-- ==== Sys2Proof/Machine/Fetch.lean ====
section
/-!
DEFINITION. Fetching: the doorbell, the round-robin arbiter, order stamps, the checks made at the stamp, overlap entries
(R90 to R99, R113, R148).
-/
namespace Sys2Proof.Machine

/-! ### The arbiter (R90, R93) -/

/-- A queue has an entry the device may fetch now (R90, R93, R117, R119). -/
def Device.fetchable (d : Device) (q : SubQ) : Bool :=
  let k := d.ctrl q.ctrl
  k.en && k.rdy && !k.resetting && !k.pp && !k.stopped && !q.deleting && q.head != q.tail && (q.qid == 0 || !d.paused)

/-- The burst of a controller's Arbitration feature: 2 to its power, no limit at 7 (R90). -/
def Device.burst (d : Device) (c : Nat) : Nat := if d.feat c 1 0 % 8 = 7 then 4096 else 2 ^ (d.feat c 1 0 % 8)

/-- A queue comes after the place `p` in the rotation's order. -/
def SubQ.after (q : SubQ) (p : Nat × Nat) : Bool := decide (p.1 < q.ctrl) || (q.ctrl == p.1 && decide (p.2 < q.qid))

/-- The queue the arbiter fetches from next, and the entries left of its burst (R90). -/
def Device.arbNext (d : Device) : Option (SubQ × Nat) :=
  let ok := d.host.sqs.filter d.fetchable
  match ok.find? (fun q => (q.ctrl, q.qid) == d.host.arbAt && d.host.arbLeft != 0) with
  | some q => some (q, d.host.arbLeft)
  | none =>
    match ok.find? (·.after d.host.arbAt) <|> ok.head? with
    | none => none
    | some q => some (q, d.burst q.ctrl)

/-- An entry taken from a queue: its head and the arbiter move on. -/
def Device.tookEntry (d : Device) (q : SubQ) (left : Nat) : Device :=
  d.updHost fun h =>
    { h with
      arbAt := (q.ctrl, q.qid)
      arbLeft := left - 1
      sqs := h.sqs.map fun x => if x.ctrl == q.ctrl && x.qid == q.qid then { x with head := (x.head + 1) % max x.size 1 } else x }

/-! ### Zone checks at the stamp (R66, R96) -/

/-- Lanes that carry a media stream (R17, R19). -/
def Device.streams (d : Device) : Nat := if d.twoLane then 2 else 1

/-- A: the most active zones (R66). -/
def Device.activeLimit (d : Device) : Nat :=
  d.streams * (if d.hnor.nss.any (fun p => !p.2.zoned) then 3 else 4)

/-- Zones active once every fetched command has acted. -/
def Device.activeZones (d : Device) : Nat := (d.host.tables.zones.filter fun p => p.2.fst.active).length

/-- A Write or Zone Append of `n` blocks at `lba` of a zone at its stamp: the status that refuses it, or the zone's fetch view after
it and the LBA given (R66, R96). -/
def Device.stampWrite (d : Device) (nsid lba n : Nat) (append : Bool) : Except Status (Zone × Nat) :=
  let zi := lba / 65536
  let z := d.zone nsid zi
  let start := 65536 * zi
  if z.fst = .full then .error .zoneFull
  else if z.fst = .readOnly then .error .zoneReadOnly
  else if z.fst = .offline then .error .zoneOffline
  else if append = true ∧ lba ≠ start then .error .invalidField
  else if append = false ∧ lba ≠ start + z.fwp then .error .zoneInvalidWrite
  else if z.fcap < z.fwp + n then .error .zoneBoundary
  else if z.fst = .empty ∧ d.activeLimit ≤ d.activeZones then .error .tooManyActive
  else
    let w := z.fwp + n
    let st := if z.fcap ≤ w then ZState.full else if z.fst.isOpen then z.fst else .implicitOpen
    .ok ({ z with fst := st, fwp := w }, start + z.fwp)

★ ★ ★ ★ ★

From the line containing "def Device.stampWrite (d" through the last line of the records, output each line exactly and nothing more.

— Response to the task —
def Device.stampWrite (d : Device) (nsid lba n : Nat) (append : Bool) : Except Status (Zone × Nat) :=
  let zi := lba / 65536
  let z := d.zone nsid zi
  let start := 65536 * zi
  if z.fst = .full then .error .zoneFull
  else if z.fst = .readOnly then .error .zoneReadOnly
  else if z.fst = .offline then .error .zoneOffline
  else if append = true ∧ lba ≠ start then .error .invalidField
  else if append = false ∧ lba ≠ start + z.fwp then .error .zoneInvalidWrite
  else if z.fcap < z.fwp + n then .error .zoneBoundary
  else if z.fst = .empty ∧ d.activeLimit ≤ d.activeZones then .error .tooManyActive
  else
    let w := z.fwp + n
    let st := if z.fcap ≤ w then ZState.full else if z.fst.isOpen then z.fst else .implicitOpen
    .ok ({ z with fst := st, fwp := w }, start + z.fwp)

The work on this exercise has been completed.